## [Work request]
Take the data below and repeat it exactly.

## [Extracted material]
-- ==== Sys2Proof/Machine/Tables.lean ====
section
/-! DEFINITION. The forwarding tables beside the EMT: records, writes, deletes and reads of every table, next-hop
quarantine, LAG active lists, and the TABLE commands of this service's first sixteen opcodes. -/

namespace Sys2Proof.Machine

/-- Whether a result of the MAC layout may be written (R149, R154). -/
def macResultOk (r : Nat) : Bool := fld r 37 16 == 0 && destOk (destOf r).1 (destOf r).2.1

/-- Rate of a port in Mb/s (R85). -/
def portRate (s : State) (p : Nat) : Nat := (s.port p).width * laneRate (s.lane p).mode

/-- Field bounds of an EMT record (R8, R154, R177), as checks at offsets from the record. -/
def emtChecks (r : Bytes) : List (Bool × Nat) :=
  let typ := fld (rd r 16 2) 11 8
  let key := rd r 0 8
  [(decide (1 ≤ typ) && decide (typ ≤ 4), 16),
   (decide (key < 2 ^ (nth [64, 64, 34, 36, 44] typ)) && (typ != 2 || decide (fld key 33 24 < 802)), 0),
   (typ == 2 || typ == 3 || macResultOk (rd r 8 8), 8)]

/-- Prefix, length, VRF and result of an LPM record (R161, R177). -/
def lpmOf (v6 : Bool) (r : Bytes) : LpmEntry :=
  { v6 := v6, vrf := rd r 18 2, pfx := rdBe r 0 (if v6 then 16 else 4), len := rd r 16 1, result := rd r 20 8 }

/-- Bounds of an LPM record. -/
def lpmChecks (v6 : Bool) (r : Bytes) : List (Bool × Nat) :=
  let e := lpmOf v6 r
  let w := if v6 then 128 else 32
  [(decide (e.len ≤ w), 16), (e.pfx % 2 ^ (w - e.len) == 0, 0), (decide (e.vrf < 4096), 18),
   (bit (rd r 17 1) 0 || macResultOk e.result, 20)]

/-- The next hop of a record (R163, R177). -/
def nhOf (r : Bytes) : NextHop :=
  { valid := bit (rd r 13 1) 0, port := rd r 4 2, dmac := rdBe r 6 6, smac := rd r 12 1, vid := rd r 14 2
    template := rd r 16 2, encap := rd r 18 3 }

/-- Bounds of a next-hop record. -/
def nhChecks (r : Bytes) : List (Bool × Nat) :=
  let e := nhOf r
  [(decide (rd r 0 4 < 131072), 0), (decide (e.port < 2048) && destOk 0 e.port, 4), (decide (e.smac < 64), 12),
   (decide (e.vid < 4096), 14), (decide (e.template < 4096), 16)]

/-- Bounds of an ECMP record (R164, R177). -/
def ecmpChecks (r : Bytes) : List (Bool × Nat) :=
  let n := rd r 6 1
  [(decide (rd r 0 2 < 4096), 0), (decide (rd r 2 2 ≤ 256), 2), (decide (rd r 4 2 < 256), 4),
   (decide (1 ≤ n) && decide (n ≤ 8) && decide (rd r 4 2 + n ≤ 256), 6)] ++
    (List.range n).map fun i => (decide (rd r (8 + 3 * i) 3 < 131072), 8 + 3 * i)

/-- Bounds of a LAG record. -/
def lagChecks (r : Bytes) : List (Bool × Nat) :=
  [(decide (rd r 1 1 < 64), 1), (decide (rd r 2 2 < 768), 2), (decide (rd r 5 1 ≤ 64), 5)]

## [Problem solution]
-- ==== Sys2Proof/Machine/Tables.lean ====
section
/-! DEFINITION. The forwarding tables beside the EMT: records, writes, deletes and reads of every table, next-hop
quarantine, LAG active lists, and the TABLE commands of this service's first sixteen opcodes. -/

namespace Sys2Proof.Machine

/-- Whether a result of the MAC layout may be written (R149, R154). -/
def macResultOk (r : Nat) : Bool := fld r 37 16 == 0 && destOk (destOf r).1 (destOf r).2.1

/-- Rate of a port in Mb/s (R85). -/
def portRate (s : State) (p : Nat) : Nat := (s.port p).width * laneRate (s.lane p).mode

/-- Field bounds of an EMT record (R8, R154, R177), as checks at offsets from the record. -/
def emtChecks (r : Bytes) : List (Bool × Nat) :=
  let typ := fld (rd r 16 2) 11 8
  let key := rd r 0 8
  [(decide (1 ≤ typ) && decide (typ ≤ 4), 16),
   (decide (key < 2 ^ (nth [64, 64, 34, 36, 44] typ)) && (typ != 2 || decide (fld key 33 24 < 802)), 0),
   (typ == 2 || typ == 3 || macResultOk (rd r 8 8), 8)]

/-- Prefix, length, VRF and result of an LPM record (R161, R177). -/
def lpmOf (v6 : Bool) (r : Bytes) : LpmEntry :=
  { v6 := v6, vrf := rd r 18 2, pfx := rdBe r 0 (if v6 then 16 else 4), len := rd r 16 1, result := rd r 20 8 }

/-- Bounds of an LPM record. -/
def lpmChecks (v6 : Bool) (r : Bytes) : List (Bool × Nat) :=
  let e := lpmOf v6 r
  let w := if v6 then 128 else 32
  [(decide (e.len ≤ w), 16), (e.pfx % 2 ^ (w - e.len) == 0, 0), (decide (e.vrf < 4096), 18),
   (bit (rd r 17 1) 0 || macResultOk e.result, 20)]

/-- The next hop of a record (R163, R177). -/
def nhOf (r : Bytes) : NextHop :=
  { valid := bit (rd r 13 1) 0, port := rd r 4 2, dmac := rdBe r 6 6, smac := rd r 12 1, vid := rd r 14 2
    template := rd r 16 2, encap := rd r 18 3 }

/-- Bounds of a next-hop record. -/
def nhChecks (r : Bytes) : List (Bool × Nat) :=
  let e := nhOf r
  [(decide (rd r 0 4 < 131072), 0), (decide (e.port < 2048) && destOk 0 e.port, 4), (decide (e.smac < 64), 12),
   (decide (e.vid < 4096), 14), (decide (e.template < 4096), 16)]

/-- Bounds of an ECMP record (R164, R177). -/
def ecmpChecks (r : Bytes) : List (Bool × Nat) :=
  let n := rd r 6 1
  [(decide (rd r 0 2 < 4096), 0), (decide (rd r 2 2 ≤ 256), 2), (decide (rd r 4 2 < 256), 4),
   (decide (1 ≤ n) && decide (n ≤ 8) && decide (rd r 4 2 + n ≤ 256), 6)] ++
    (List.range n).map fun i => (decide (rd r (8 + 3 * i) 3 < 131072), 8 + 3 * i)

/-- Bounds of a LAG record. -/
def lagChecks (r : Bytes) : List (Bool × Nat) :=
  [(decide (rd r 1 1 < 64), 1), (decide (rd r 2 2 < 768), 2), (decide (rd r 5 1 ≤ 64), 5)]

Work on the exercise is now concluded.